Where can I get mine?
It is possible now for an individual to obtain their credit report online for free, once a year from each of the three main credit reporting agencies of Experian, TransUnion, and Equifax. It is critical to check yours every so often for any errors. A wealth of information is stored in the credit report including your open accounts, balances, history of payment, and previous addresses. Quite a few things could be wrong on the report as well so keep a close eye on this. A company could have reported that you missed a payment when you did not or fraudulent accounts that you know nothing about could pop up. It is safer to keep a close watch on all of these factors to protect yourself.
What does this information mean and how is it used?

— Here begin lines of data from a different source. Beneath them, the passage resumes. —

-- ==== Sys2Proof/Laws/Memory.lean ====
section
/-! SUPPORT. What the operations over memory do (spec 00 R5, 13 R213, R214): a byte read after a write is the byte written, every
other byte is as before, and the canonical form is kept. -/

namespace Sys2Proof.Laws.Mem

open Sys2Proof Sys2Proof.Machine

/-- The canonical form above a bound: a listed key lies above it. -/
theorem lt_of_wf {lo k : Nat} {b : Byte} {m : Memory} (h : Memory.wfFrom (some lo) ((k, b) :: m) = true) : lo < k := by
  simp only [Memory.wfFrom, Bool.and_eq_true, decide_eq_true_eq] at h
  exact h.1.1

theorem tail_wf {lo : Option Nat} {k : Nat} {b : Byte} {m : Memory} (h : Memory.wfFrom lo ((k, b) :: m) = true) :
    Memory.wfFrom (some k) m = true := by
  simp only [Memory.wfFrom, Bool.and_eq_true] at h
  exact h.2

theorem byte_wf {lo : Option Nat} {k : Nat} {b : Byte} {m : Memory} (h : Memory.wfFrom lo ((k, b) :: m) = true) :
    b ≠ Memory.unlisted := by
  simp only [Memory.wfFrom, Bool.and_eq_true, decide_eq_true_eq] at h
  exact h.1.2

/-- A canonical form above a bound is one above every lower bound. -/
theorem weaken {lo hi : Nat} {m : Memory} (h : Memory.wfFrom (some hi) m = true) (hl : lo ≤ hi) :
    Memory.wfFrom (some lo) m = true := by
  cases m with
  | nil => rfl
  | cons c m =>
    obtain ⟨k, b⟩ := c
    have hk := lt_of_wf h
    simp only [Memory.wfFrom, Bool.and_eq_true, decide_eq_true_eq] at h ⊢
    exact ⟨⟨by omega, h.1.2⟩, h.2⟩

theorem drop_bound {lo : Option Nat} {m : Memory} (h : Memory.wfFrom lo m = true) : Memory.wfFrom none m = true := by
  cases m with
  | nil => rfl
  | cons c m =>
    simp only [Memory.wfFrom, Bool.and_eq_true, Bool.true_and] at h ⊢
    exact ⟨h.1.2, h.2⟩

theorem bounded {lo : Option Nat} {k : Nat} {b : Byte} {m : Memory} (h : Memory.wfFrom lo ((k, b) :: m) = true) (a : Nat)
    (ha : lo = some a) : a < k := by
  subst ha
  exact lt_of_wf h

/-- A key below every listed one reads as an unlisted byte. -/
theorem get_below {a lo : Nat} {m : Memory} (h : Memory.wfFrom (some lo) m = true) (ha : a ≤ lo) :
    Memory.get m a = Memory.unlisted := by
  induction m generalizing lo with
  | nil => rfl
  | cons c m ih =>
    obtain ⟨k, b⟩ := c
    have hk := lt_of_wf h
    have hne : k ≠ a := by omega
    simp only [Memory.get, hne, if_false]
    exact ih (tail_wf h) (by omega)

theorem erase_wf {lo : Option Nat} {m : Memory} (a : Nat) (h : Memory.wfFrom lo m = true) :
    Memory.wfFrom lo (Memory.erase m a) = true := by
  induction m generalizing lo with
  | nil => rfl
  | cons c m ih =>
    obtain ⟨k, b⟩ := c
    have ht := tail_wf h
    by_cases hk : k = a
    · simp only [Memory.erase, hk, if_true]
      cases lo with
      | none => exact drop_bound ht
      | some l => exact weaken ht (Nat.le_of_lt (lt_of_wf h))
    · simp only [Memory.erase, hk, if_false]
      have hb := byte_wf h
      cases lo with
      | none => simp [Memory.wfFrom, hb, ih ht]
      | some l => simp [Memory.wfFrom, hb, ih ht, lt_of_wf h]

theorem insert_wf {lo : Option Nat} {m : Memory} (a : Nat) {x : Byte} (hx : x ≠ Memory.unlisted)
    (h : Memory.wfFrom lo m = true) (ha : ∀ l, lo = some l → l < a) : Memory.wfFrom lo (Memory.insert m a x) = true := by
  induction m generalizing lo with
  | nil =>
    cases lo with
    | none => simp [Memory.insert, Memory.wfFrom, hx]
    | some l => simp [Memory.insert, Memory.wfFrom, hx, ha l rfl]
  | cons c m ih =>
    obtain ⟨k, b⟩ := c
    have ht := tail_wf h
    have hb := byte_wf h
    by_cases h1 : a < k
    · simp only [Memory.insert, h1, if_true]
      cases lo with
      | none => simp [Memory.wfFrom, hx, hb, h1, ht]
      | some l => simp [Memory.wfFrom, hx, hb, h1, ht, ha l rfl]
    · by_cases h2 : a = k
      · subst h2
        simp only [Memory.insert, Nat.lt_irrefl, if_false, if_true]
        cases lo with
        | none => simp [Memory.wfFrom, hx, ht]
        | some l => simp [Memory.wfFrom, hx, ht, ha l rfl]
      · simp only [Memory.insert, h1, h2, if_false]
        have hi := ih ht (fun l hl => by cases hl; omega)
        cases lo with
        | none => simp [Memory.wfFrom, hb, hi]
        | some l => simp [Memory.wfFrom, hb, hi, lt_of_wf h]

/-- A write of one byte keeps the canonical form. -/
theorem put_wf {m : Memory} (a : Nat) (x : Byte) (h : m.wf = true) : (m.put a x).wf = true := by
  unfold Memory.put Memory.wf
  split
  · exact erase_wf a h
  · exact insert_wf a ‹_› h (fun _ hl => nomatch hl)

/-- A write of bytes keeps the canonical form. -/
theorem putN_wf {m : Memory} (a : Nat) (bs : List Byte) (h : m.wf = true) : (m.putN a bs).wf = true := by
  induction bs generalizing m a with
  | nil => exact h
  | cons x xs ih => exact ih (a + 1) (put_wf a x h)

/-- Dropping listed keys keeps the canonical form. -/
theorem filter_wf {lo : Option Nat} {m : Memory} (p : Host.Cell → Bool) (h : Memory.wfFrom lo m = true) :
    Memory.wfFrom lo (m.filter p) = true := by
  induction m generalizing lo with
  | nil => rfl
  | cons c m ih =>
    obtain ⟨k, b⟩ := c
    have ht := tail_wf h
    by_cases hp : p (k, b) = true
    · rw [List.filter_cons_of_pos hp]
      have hb := byte_wf h
      cases lo with
      | none => simp [Memory.wfFrom, hb, ih ht]
      | some l => simp [Memory.wfFrom, hb, ih ht, lt_of_wf h]
    · rw [List.filter_cons_of_neg hp]
      cases lo with
      | none => exact drop_bound (ih ht)
      | some l => exact weaken (ih ht) (Nat.le_of_lt (lt_of_wf h))

theorem get_insert_same (m : Memory) (a : Nat) (x : Byte) : Memory.get (Memory.insert m a x) a = x := by
  induction m with
  | nil => simp [Memory.insert, Memory.get]
  | cons c m ih =>
    obtain ⟨k, b⟩ := c
    simp only [Memory.insert]
    split
    · simp [Memory.get]
    · split
      · simp [Memory.get]
      · have : k ≠ a := fun e => ‹¬ a = k› e.symm
        simp [Memory.get, this, ih]

theorem get_insert_other (m : Memory) {a k : Nat} (x : Byte) (h : k ≠ a) :
    Memory.get (Memory.insert m a x) k = Memory.get m k := by
  induction m with
  | nil => simp [Memory.insert, Memory.get, h.symm]
  | cons c m ih =>
    obtain ⟨q, b⟩ := c
    simp only [Memory.insert]
    split
    · simp [Memory.get, h.symm]
    · split
      · have : q ≠ k := by omega
        simp [Memory.get, h.symm, this]
      · simp [Memory.get, ih]

theorem get_erase_same {lo : Option Nat} {m : Memory} (a : Nat) (h : Memory.wfFrom lo m = true) :
    Memory.get (Memory.erase m a) a = Memory.unlisted := by
  induction m generalizing lo with
  | nil => rfl
  | cons c m ih =>
    obtain ⟨k, b⟩ := c
    by_cases hk : k = a
    · simp only [Memory.erase, hk, if_true]
      exact get_below (hk ▸ tail_wf h) (Nat.le_refl a)
    · simp only [Memory.erase, hk, if_false, Memory.get]
      exact ih (tail_wf h)

theorem get_erase_other (m : Memory) {a k : Nat} (h : k ≠ a) : Memory.get (Memory.erase m a) k = Memory.get m k := by
  induction m with
  | nil => rfl
  | cons c m ih =>
    obtain ⟨q, b⟩ := c
    simp only [Memory.erase]
    split
    · have : q ≠ k := by omega
      simp [Memory.get, this]
    · simp [Memory.get, ih]

/-- A byte read after it is written is the byte written. -/
theorem get_put_same {m : Memory} (a : Nat) (x : Byte) (h : m.wf = true) : (m.put a x).get a = x := by
  unfold Memory.put
  split
  · rw [get_erase_same a h]; exact Eq.symm ‹_›
  · exact get_insert_same m a x

/-- A write leaves every other byte as it was. -/
theorem get_put_other (m : Memory) {a k : Nat} (x : Byte) (h : k ≠ a) : (m.put a x).get k = m.get k := by
  unfold Memory.put
  split
  · exact get_erase_other m h
  · exact get_insert_other m x h

/-- A write of bytes leaves every byte outside them as it was. -/
theorem get_putN_outside (m : Memory) {a k : Nat} (bs : List Byte) (h : k < a ∨ a + bs.length ≤ k) :
    (m.putN a bs).get k = m.get k := by
  induction bs generalizing m a with
  | nil => rfl
  | cons x xs ih =>
    simp only [List.length_cons] at h
    have h1 : Memory.get (Memory.putN (Memory.put m a x) (a + 1) xs) k = Memory.get (Memory.put m a x) k :=
      ih (Memory.put m a x) (by omega)
    rw [Memory.putN, h1]
    exact get_put_other m x (by omega)

/-- A byte of those written reads as written. -/
theorem get_putN_inside {m : Memory} {a i : Nat} {bs : List Byte} (h : m.wf = true) (hi : i < bs.length) :
    (m.putN a bs).get (a + i) = bs.getD i 0 := by
  induction bs generalizing m a i with
  | nil => exact absurd hi (Nat.not_lt_zero i)
  | cons x xs ih =>
    rw [Memory.putN]
    cases i with
    | zero =>
      rw [get_putN_outside _ xs (by omega)]
      simpa using get_put_same a x h
    | succ i =>
      have := ih (m := m.put a x) (a := a + 1) (i := i) (put_wf a x h) (by simpa using hi)
      simpa [Nat.add_comm, Nat.add_left_comm] using this

/-- Memory at reset lists nothing. -/
theorem reset_wf : State.reset.mem.wf = true := rfl

/-! ## The operations of a holder -/

@[simp] theorem fold_mem (s : State) (c w : Nat) (x y : BitVec 256) : (s.fold c w x y).mem = s.mem := rfl

@[simp] theorem setLine_mem (s : State) (l : LineMeta) : (s.setLine l).mem = s.mem := rfl

@[simp] theorem putDram_mem (s : State) (h a : Nat) (old : List Byte) : (s.putDram h a old).mem = s.mem := by
  unfold State.putDram
  split <;> rfl

/-- A controller's read changes no byte. -/
@[simp] theorem dramRead_mem (s : State) (h a : Nat) : (s.dramRead h a).mem = s.mem := by
  unfold State.dramRead
  split <;> rfl

/-- A controller's write changes the bytes it stores, at their holder. -/
@[simp] theorem dramWrite_mem (s : State) (h a : Nat) (bs : List Byte) :
    (s.dramWrite h a bs).mem = s.mem.putN (memKey h a) bs := by
  unfold State.dramWrite
  simp

/-- What a cache line written back leaves in memory is what memory had: the line as it is now (13 R220). -/
@[simp] theorem writeBack_mem (s : State) (t : TagLine) : (s.writeBack t).mem = s.mem := by
  unfold State.writeBack
  split
  · rfl
  · dsimp only
    split <;> simp

@[simp] theorem evictTag_mem (s : State) (t : TagLine) : (s.evictTag t).mem = s.mem := by
  unfold State.evictTag
  simp

@[simp] theorem modCtx_mem (s : State) (n : Nat) (f : Ctx → Ctx) : (s.modCtx n f).mem = s.mem := rfl

@[simp] theorem count_mem (s : State) (c e n : Nat) : (s.count c e n).mem = s.mem := rfl

@[simp] theorem evictFor_mem (s : State) (c : Nat) (t : TagLine) : (s.evictFor c t).mem = s.mem := by
  unfold State.evictFor
  rw [evictTag_mem]
  split <;> simp

/-- Lines that leave a cache for a request change no byte. -/
@[simp] theorem evictAll_mem (c : Nat) (ts : List TagLine) (s : State) :
    (ts.foldl (fun (s : State) t => s.evictFor c t) s).mem = s.mem := by
  induction ts generalizing s with
  | nil => rfl
  | cons t ts ih => rw [List.foldl_cons, ih, evictFor_mem]

@[simp] theorem limitTags_mem (s : State) (p l : Nat) : (s.limitTags p l).mem = s.mem := by
  unfold State.limitTags
  dsimp only
  split
  · rfl
  · split <;> rfl

/-- A cache that takes or finds a line changes no byte. -/
@[simp] theorem touchTag_mem (s : State) (p h a w c k : Nat) : (s.touchTag p h a w c k).mem = s.mem := by
  unfold State.touchTag
  dsimp only
  split
  · simp
  · split
    · simp
    · simp only [limitTags_mem]
      split
      · simp
      · split <;> simp

@[simp] theorem ctlRead_mem (s : State) (h a c k : Nat) : (s.ctlRead h a c k).mem = s.mem := by
  unfold State.ctlRead
  dsimp only
  split
  · split
    · split <;> simp
    · split <;> simp
  · split <;> simp

/-- A read by a unit of the package changes no byte. -/
@[simp] theorem unitReadAs_mem (s : State) (h a c k : Nat) : (s.unitReadAs h a c k).mem = s.mem := by
  unfold State.unitReadAs
  split
  · simp
  · split <;> simp

@[simp] theorem unitRead_mem (s : State) (h a : Nat) : (s.unitRead h a).mem = s.mem := by
  unfold State.unitRead
  simp

/-- A write where its line is serialised changes the bytes it stores, at their holder, whether it goes through or stays in the L2
(13 R220). -/
@[simp] theorem storeAt_mem (s : State) (p : Option Nat) (h a c k : Nat) (bs : List Byte) :
    (s.storeAt p h a c k bs).mem = s.mem.putN (memKey h a) bs := by
  unfold State.storeAt
  dsimp only
  split
  · simp
  · split <;> simp

/-- The same at a primary. -/
@[simp] theorem storeLine_mem (s : State) (h a c k : Nat) (bs : List Byte) :
    (s.storeLine h a c k bs).mem = s.mem.putN (memKey h a) bs := by
  unfold State.storeLine
  simp

/-- The bytes of a holder after a write to them. -/
theorem dramWrite_wf {s : State} (h a : Nat) (bs : List Byte) (w : s.mem.wf = true) : (s.dramWrite h a bs).mem.wf = true := by
  rw [dramWrite_mem]
  exact putN_wf _ bs w

theorem storeLine_wf {s : State} (h a c k : Nat) (bs : List Byte) (w : s.mem.wf = true) : (s.storeLine h a c k bs).mem.wf = true := by
  rw [storeLine_mem]
  exact putN_wf _ bs w

end Sys2Proof.Laws.Mem
end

Banks and credit card companies alike use all of this information to determine what an interest rate will be and how much of a loan or limit can be given. The risk of you defaulting on the loan amount and whether or not you have a history of on time payments is what they are mainly looking for. The amount of open lines of credit in comparison to debt is another factor. For example, if you have 2 Credit Cards with limits of $2,000 each your overall limit is $4,000. Going further, let us say that you have $1,000 of this $4,000 used. Your credit to debt ratio is 4:1 and will be seen as a positive thing. They do not want to see an individual who is given a higher limit use it all right away and then end up not paying them. As a general rule, never use more than 30% of your approved limit on any credit card.
How is my score determined? The FICO credit score, which is used in over 90% of banks, has a formula to it.
?35% is based on payment history. If you have been late, how late, by how much, etc? Keep that in mind if you're ever contemplating a late payment

?30% is based on how much money you owe overall to all of the open accounts you have. If a lender feels like you owe too much already you will not be given any more.

?15% is based on your past credit history. Lenders want to lend to people who have shown a consistent history with repaying their debts.

?10% is based on the types of credit used. A mortgage on a report is more positive than a similar amount that is due to credit card debt.

?The remaining 10% is based on new credit and just how many credit lines have been opened for you lately. They do not want to see you going and applying everywhere.

Keep these hints and pieces of information in mind when applying for Credit Cards and other loans as well.